_AIM OF THE EXERCISE_.
Give every line of the records exactly, please, from the first up to and including the one containing "def execLinkLocalProbeEnd (s".

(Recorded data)
/-- ARP_REQUEST: a request for the hub's address is answered with the port's MAC; another station's use of a
link-local address is a conflict, which starts probing the next one (R346). Frame kinds: 2 ARP reply, 3 ARP probe. -/
def opArpRequest (p senderMac senderIp targetIp : Nat) (s : State) : State :=
  let s1 := s.count (Reg.UL_RX_FRAMES p)
  let own := if p = 0 then s.nv.macA else s.nv.macB
  let mine := if s.upl.probing then s.upl.candidate else (s.rd Reg.SLZ_IP_ADDR).toNat
  let conflict := s.nv.ip == 0 && senderMac != own && (senderIp == mine || (s.upl.probing && targetIp == mine))
  if conflict then
    let c := nextLinkLocal mine
    ({ s1 with upl := { s1.upl with probing := true, candidate := c } }.err 0x4A Err.UL_IP_CONFLICT).txFrame p
      (.frame p 3 (le4 c))
  else if !s.upl.probing && targetIp == mine then s1.txFrame p (.frame p 2 (leBytes 6 own ++ leBytes 6 senderMac ++ le4 senderIp))
  else s1

def execArpRequest (port : Fin 2) (senderMac senderIp targetIp : Nat) (s : State) :
    Host.Outcome State Fault Refusal := ok (opArpRequest port.val senderMac senderIp targetIp s)

/-- LINK_LOCAL_PROBE_END: the probed address is free and is used from now on (R346). -/
def opProbeEnd (s : State) : State :=
  if s.upl.probing then
    { s.wr Reg.SLZ_IP_ADDR (w32 s.upl.candidate) with upl := { s.upl with probing := false } }
  else s

def execLinkLocalProbeEnd (s : State) : Host.Outcome State Fault Refusal := ok (opProbeEnd s)

/-- Datagrams for the hub's address reach it on a port in service, while it uses an address (R344, R346). -/
def State.hears (s : State) (p : Nat) : Bool := s.inService p && !s.upl.probing

/-- ICMP_ECHO_REQUEST: the same payload back, up to 1,000 replies a second, further requests dropped (R347). -/
def opIcmpEcho (p mac : Nat) (payload : List Byte) (s : State) : State :=
  let s1 := s.count (Reg.UL_RX_FRAMES p)
  let fresh := decide (tickS ≤ s.ltc.toNat - s.upl.icmpAt.toNat) || s.upl.icmpN == 0
  let n := if fresh then 0 else s.upl.icmpN
  if !s.hears p ∨ 1000 ≤ n then s1
  else
    { s1 with upl := { s1.upl with icmpAt := if fresh then s.ltc else s.upl.icmpAt, icmpN := n + 1 } }.txFrame p
      (.frame p 4 (leBytes 6 mac ++ payload))

def execIcmpEchoRequest (port : Fin 2) (mac : Nat) (payload : List Byte) (s : State) :
    Host.Outcome State Fault Refusal := ok (opIcmpEcho port.val mac payload s)

/-- ESMC_PDU: the SSM quality level of a port (R345); a changed level raises SSM_CHG. -/
def opEsmc (p level : Nat) (s : State) : State :=
  let w := w32 (level % 16 + 16)
  let s1 := { (s.count (Reg.UL_RX_FRAMES p)).wr (Reg.UL_SSM p) w with
    upl := { s.upl with ssmAt := setAt s.upl.ssmAt p s.ltc } }
  if s.rd (Reg.UL_SSM p) = w then s1 else s1.raise (0x48 + p) 2

def execEsmcPdu (port : Fin 2) (level : Fin 16) (s : State) : Host.Outcome State Fault Refusal :=
  ok (opEsmc port.val level.val s)

/-- SSM_EXPIRY: a level that is not refreshed within 5 s becomes invalid (R345). -/
def opSsmExpiry (p : Nat) (s : State) : State :=
  if s.flag (Reg.UL_SSM p) Fd.UL_SSM_VALID && decide (5 * tickS ≤ s.ltc.toNat - (nth s.upl.ssmAt p 0).toNat) then
    (s.wf (Reg.UL_SSM p) Fd.UL_SSM_VALID 0).raise (0x48 + p) 2
  else s

def execSsmExpiry (port : Fin 2) (s : State) : Host.Outcome State Fault Refusal := ok (opSsmExpiry port.val s)

/-! ### Messages -/

/-- The host that sent a message. -/
def sender (m : SlzMsg) : HostAddr := ⟨m.mac, m.ip, m.udp⟩

/-- The header of a message is one the hub accepts, and its body has one of the given lengths (R349). -/
def slzLayoutOk (m : SlzMsg) (okBody : List Byte → Bool) : Bool :=
  m.magic == 0x5A53 && m.ver == 1 && decide (m.ctx < 4) && decide (m.flags < 8) && m.len == m.body.length &&
    decide (m.tag.length = if m.flags % 2 = 1 then 8 else 0) && okBody m.body

/-- The tag of a message is the context's (R354); a context without a key ignores tags. -/
def State.authOk (s : State) (type : Nat) (m : SlzMsg) : Bool :=
  match s.ctxKey m.ctx with
  | none => true
  | some k =>
    m.flags % 2 == 1 &&
      m.tag == tag64 k (slzHeader type m.ctx m.flags m.len m.session m.seq m.ack m.boot ++ m.body)

/-- A message dropped for its tag (R354). -/
def State.authFail (s : State) : State := ((s.count Reg.SLZ_AUTH_FAIL).err 0x4A Err.SLZ_AUTH).raise 0x4A 1

/-- The response a performed message stores and sends (R353); type 0 for none. -/
def State.answer (s : State) (x seq type : Nat) (body : List Byte) : State :=
  let s1 := s.onSession x (fun q => { q with answers := ((seq, type, body) :: q.answers).take 16 })
  if type = 0 then s1 else s1.sendMsg x type body

/-- The response of a message whose effect the standby must hold first (R390): it waits for the acknowledgement of the
COPY that carries the operation. -/
def State.answerHeld (s : State) (x seq type : Nat) (body : List Byte) : State :=
  if s.role = 1 ∧ s.syncState = 3 then
    let s1 := s.onSession x (fun q => { q with answers := ((seq, type, body) :: q.answers).take 16 })
    { s1 with pai := { s1.pai with held := s1.pai.held ++ [Held.mk (s1.pai.copyNo + 1) x seq type body] } }
  else s.answer x seq type body

/-- A session message of type `type` arrives (R349 to R354). `run` performs it and gives the response; `hold` says that
the response waits for the standby (R390). -/
def State.slzReceive (s : State) (type : Nat) (m : SlzMsg) (okBody : List Byte → Bool)
    (run : State → State × Nat × List Byte) (hold : Bool := false) : State :=
  if !s.hears m.port.val then s
  else
    let s0 := s.count (Reg.UL_RX_FRAMES m.port.val)
    if !slzLayoutOk m okBody then s0.count Reg.SLZ_BAD_MSG
    else
      match s0.session m.ctx with
      | none => s0.count Reg.SLZ_BAD_MSG
      | some q =>
        if !s0.authOk type m then s0.authFail
        else if m.session ≠ q.number ∨ m.boot ≠ s.nv.boot ∨ m.ip ≠ q.ip ∨ m.udp ≠ q.udp then
          s0.sendBare m.port.val m.ctx 0xE0 (sender m) (by1 7 ++ [0, 0, 0] ++ le4 m.seq)
        else if m.seq ≤ q.rxSeq then
          match q.answers.find? (fun a => a.1 == m.seq) with
          | some a =>
            if m.flags / 2 % 2 = 1 then
              if a.2.1 = 0 ∨ s0.pai.held.any (fun h => h.ctx == m.ctx && h.seq == m.seq) then s0
              else s0.sendMsg m.ctx a.2.1 a.2.2
            else s0.count Reg.SLZ_REPLAY
          | none => s0.count Reg.SLZ_REPLAY
        else
          let s1 := s0.onSession m.ctx (fun q => { q with
            rxSeq := m.seq, lastRx := s.ltc, home := m.port.val, macs := setAt q.macs m.port.val m.mac, acked := max q.acked m.ack,
            notices := q.notices.filter (fun n => decide (m.ack < n.no)) })
          let r := run s1
          if (r.1.session m.ctx).isNone then r.1
          else if hold then r.1.answerHeld m.ctx m.seq r.2.1 r.2.2
          else r.1.answer m.ctx m.seq r.2.1 r.2.2

/-! ### Sessions -/

/-- End a context's session: delivery stops, every lane of its spools is rewound, notices go (R352). -/
def State.endSession (s : State) (x : Nat) : State :=
  let s1 := iter 64 (fun sp a =>
    if a.spoolReadable sp && a.rf (Reg.SPLN_CFG sp) Fd.SPLN_CFG_CTX == x then a.laneOp sp 0 true 2 else a) s
  { s1 with sessions := s1.sessions.filter (fun q => q.ctx != x) }.raise 0x4A 0

/-- OPEN_ACK: SERIAL, FW_VER, PLAN_ID of the running plan, ROLE, three bytes 0 (R350). -/
def State.openAck (s : State) : List Byte :=
  let role := if s.role = 1 then 1 else if s.role = 0 then 0 else 2
  le8 s.nv.serial ++ wordBytes (s.rd Reg.SYS_FW_VER) ++ le8 ((s.pln.run.map Plan.id).getD 0) ++ by1 role ++ [0, 0, 0]

/-- OPEN (R351): opens or replaces a session, or is refused. -/
def opSessOpen (m : SlzMsg) (s : State) : State :=
  if !s.hears m.port.val then s
  else
    let s0 := s.count (Reg.UL_RX_FRAMES m.port.val)
    if !slzLayoutOk m (fun b => b.length == 4) || m.session != 0 || m.boot != 0 then s0.count Reg.SLZ_BAD_MSG
    else if !s0.authOk 0x01 m then s0.authFail
    else if m.ctx = s.mgmtCtx then
      s0.sendBare m.port.val m.ctx 0xE0 (sender m) (by1 1 ++ [0, 0, 0] ++ le4 m.seq)
    else
      let other := match s0.session m.ctx with
        | some q => q.ip != m.ip || q.udp != m.udp
        | none => false
      if other then s0.sendBare m.port.val m.ctx 0xE0 (sender m) (by1 6 ++ [0, 0, 0] ++ le4 m.seq)
      else
        let s1 := if (s0.session m.ctx).isSome then s0.endSession m.ctx else s0
        let q : Session :=
          { ctx := m.ctx, ip := m.ip, udp := m.udp, macs := [m.mac, m.mac], home := m.port.val, number := s1.sessNo + 1,
            rxSeq := m.seq, txSeq := 0, limit := w32 (fieldAt m.body 0 4), sentBytes := 0, lastRx := s.ltc,
            lastTx := s.ltc, auth := (s.ctxKey m.ctx).isSome, noticeNo := 0, acked := 0, notices := [], due := [],
            recent := [], answers := [], sending := [] }
        (({ s1 with sessions := s1.sessions ++ [q], sessNo := s1.sessNo + 1 }).raise 0x4A 0).answer m.ctx m.seq 0x81
          s1.openAck

def execSessOpen (m : SlzMsg) (s : State) : Host.Outcome State Fault Refusal := ok (opSessOpen m s)

/-- CLOSE: CLOSE_ACK, and the session ends (R352). -/
def opSessClose (m : SlzMsg) (s : State) : State :=
  s.slzReceive 0x02 m (fun b => b.length == 0) (fun a => ((a.sendMsg m.ctx 0x82 []).endSession m.ctx, 0, []))

def execSessClose (m : SlzMsg) (s : State) : Host.Outcome State Fault Refusal := ok (opSessClose m s)

/-- KEEPALIVE from a host renews the expiry timer (R352). -/
def opSessKeepalive (m : SlzMsg) (s : State) : State :=
  s.slzReceive 0x03 m (fun b => b.length == 0) (fun a => (a, 0, []))

def execSessKeepalive (m : SlzMsg) (s : State) : Host.Outcome State Fault Refusal := ok (opSessKeepalive m s)

/-- CREDIT raises the credit limit; a LIMIT behind the present one is ignored (R357). -/
def opSessCredit (m : SlzMsg) (s : State) : State :=
  s.slzReceive 0x04 m (fun b => b.length == 4) (fun a =>
    let v := w32 (fieldAt m.body 0 4)
    (a.onSession m.ctx (fun q => if 0 < tsDiff v q.limit then { q with limit := v } else q), 0, []))

def execSessCredit (m : SlzMsg) (s : State) : Host.Outcome State Fault Refusal := ok (opSessCredit m s)

/-- KEEPALIVE_SEND: nothing has been sent on a session for SESS_TO / 4 ms (R352). -/
def opKeepaliveSend (x : Nat) (s : State) : State :=
  match s.session x with
  | none => s
  | some q =>
    if s.rf Reg.SLZ_CFG Fd.SLZ_CFG_SESS_TO * tickMs ≤ 4 * (s.ltc.toNat - q.lastTx.toNat) then s.sendMsg x 0x03 [] else s

def execKeepaliveSend (ctx : Fin 4) (s : State) : Host.Outcome State Fault Refusal := ok (opKeepaliveSend ctx.val s)

/-- SESSION_EXPIRY: no valid message for SESS_TO ms (R352). -/
def opSessionExpiry (x : Nat) (s : State) : State :=
  match s.session x with
  | none => s
  | some q =>
    if s.rf Reg.SLZ_CFG Fd.SLZ_CFG_SESS_TO * tickMs ≤ s.ltc.toNat - q.lastRx.toNat then
      ((s.endSession x).count Reg.SLZ_SESS_EXP).err 0x4A Err.SLZ_SESS_EXPIRED
    else s

def execSessionExpiry (ctx : Fin 4) (s : State) : Host.Outcome State Fault Refusal := ok (opSessionExpiry ctx.val s)

/-! ### Spool operations over Slozon -/

/-- Status of a spool operation of a context before it acts (R272, R284, R351, R358): 0 OK. -/
def State.spoolOpStatus (s : State) (x sp op lane mx : Nat) : Nat :=
  if 2 ≤ s.role then 5
  else if 64 ≤ sp ∨ op = 0 ∨ 6 ≤ op ∨ 16 ≤ lane then 3
  else if !s.spoolReadable sp then (if op = 1 then 0 else 3)
  else if s.rf (Reg.SPLN_CFG sp) Fd.SPLN_CFG_CTX ≠ x then 4
  else if op = 1 ∧ s.flag (Reg.SPLN_CFG sp) Fd.SPLN_CFG_PUSH then 4
  else if op = 1 ∧ 64 < mx then 3
  else 0

/-- The largest body of an ITEM message (R349), and bytes of item data that one chunk of it bears (R356). -/
def State.maxBody (s : State) (p : Nat) : Nat := s.rf (Reg.UL_CFG p) Fd.UL_CFG_MTU - 60
def State.maxChunk (s : State) (p : Nat) : Nat := (s.maxBody p - 8) / 4 * 4

/-- Body bytes of the ITEM messages that carry `n` item bytes, one chunk each (R356). -/
def itemCost (chunk n : Nat) : Nat :=
  if chunk = 0 then 0 else 8 * ceilDiv n chunk + n / chunk * chunk + ceilDiv (n % chunk) 4 * 4

/-- Credit allows `n` more body bytes (R357). -/
def Session.creditFor (q : Session) (n : Nat) : Bool := decide (0 ≤ tsDiff q.limit (w32 (q.sentBytes + n)))

/-- Body bytes of everything in delivery on a session. -/
def Session.queued (q : Session) (chunk : Nat) : Nat := (q.sending.map (fun d => itemCost chunk (d.bytes.length - d.off))).sum

/-- Pop up to as many items as `eccs` numbers, each with what its read meets, while credit allows (R276, R358):
the count popped. -/
def State.popSome (s : State) (x sp lane : Nat) (one : Bool) : List Ecc → Nat → State × Nat
  | [], n => (s, n)
  | e :: es, n =>
    match s.popItem sp lane one e with
    | (none, _) => (s, n)
    | (some (k, it), s1) =>
      let bytes := it.delivered k
      let chunk := match s.session x with | some q => s.maxChunk q.home | none => 0
      let fits := match s.session x with
        | some q => q.creditFor (q.queued chunk + itemCost chunk bytes.length)
        | none => false
      if fits then
        (s1.onSession x (fun q => { q with sending := q.sending ++ [⟨sp, k % 4, bytes, 0⟩] })).popSome x sp lane one es (n + 1)
      else (s, n)

/-- A SPOOL_OP message whose OP byte is `op` (R358); `ecc` is what the reads of its pops meet, clean where the list
ends. -/
def State.spoolOp (s : State) (op : Nat) (m : SlzMsg) (ecc : List Ecc) : State :=
  s.slzReceive 0x20 m (fun b => b.length == 4 && (byteAt b 1 == op || (op == 1 && (byteAt b 1 == 0 || decide (5 < byteAt b 1)))))
    (fun a =>
      let sp := byteAt m.body 0
      let o := byteAt m.body 1
      let ln := byteAt m.body 2
      let mx := byteAt m.body 3
      let st := a.spoolOpStatus m.ctx sp o ln mx
      let resp (b : State) (n : Nat) : State × Nat × List Byte :=
        (b, 0xA1, by1 sp ++ by1 o ++ by1 st ++ by1 n)
      if st = 4 ∧ a.rf (Reg.SPLN_CFG sp) Fd.SPLN_CFG_CTX ≠ m.ctx then resp (a.err 0x38 Err.SPL_NOT_OWNER) 0
      else if st ≠ 0 then resp a 0
      else if o = 1 then
        let r := a.popSome m.ctx sp (ln % 4) (decide (ln / 8 % 2 = 1)) ((ecc ++ List.replicate mx Ecc.clean).take mx) 0
        resp r.1 r.2
      else resp (a.laneOp sp (ln % 4) (decide (ln / 4 % 2 = 1)) (o - 1)) 0) (op != 1)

_OUTPUT_.
/-- ARP_REQUEST: a request for the hub's address is answered with the port's MAC; another station's use of a
link-local address is a conflict, which starts probing the next one (R346). Frame kinds: 2 ARP reply, 3 ARP probe. -/
def opArpRequest (p senderMac senderIp targetIp : Nat) (s : State) : State :=
  let s1 := s.count (Reg.UL_RX_FRAMES p)
  let own := if p = 0 then s.nv.macA else s.nv.macB
  let mine := if s.upl.probing then s.upl.candidate else (s.rd Reg.SLZ_IP_ADDR).toNat
  let conflict := s.nv.ip == 0 && senderMac != own && (senderIp == mine || (s.upl.probing && targetIp == mine))
  if conflict then
    let c := nextLinkLocal mine
    ({ s1 with upl := { s1.upl with probing := true, candidate := c } }.err 0x4A Err.UL_IP_CONFLICT).txFrame p
      (.frame p 3 (le4 c))
  else if !s.upl.probing && targetIp == mine then s1.txFrame p (.frame p 2 (leBytes 6 own ++ leBytes 6 senderMac ++ le4 senderIp))
  else s1

def execArpRequest (port : Fin 2) (senderMac senderIp targetIp : Nat) (s : State) :
    Host.Outcome State Fault Refusal := ok (opArpRequest port.val senderMac senderIp targetIp s)

/-- LINK_LOCAL_PROBE_END: the probed address is free and is used from now on (R346). -/
def opProbeEnd (s : State) : State :=
  if s.upl.probing then
    { s.wr Reg.SLZ_IP_ADDR (w32 s.upl.candidate) with upl := { s.upl with probing := false } }
  else s

def execLinkLocalProbeEnd (s : State) : Host.Outcome State Fault Refusal := ok (opProbeEnd s)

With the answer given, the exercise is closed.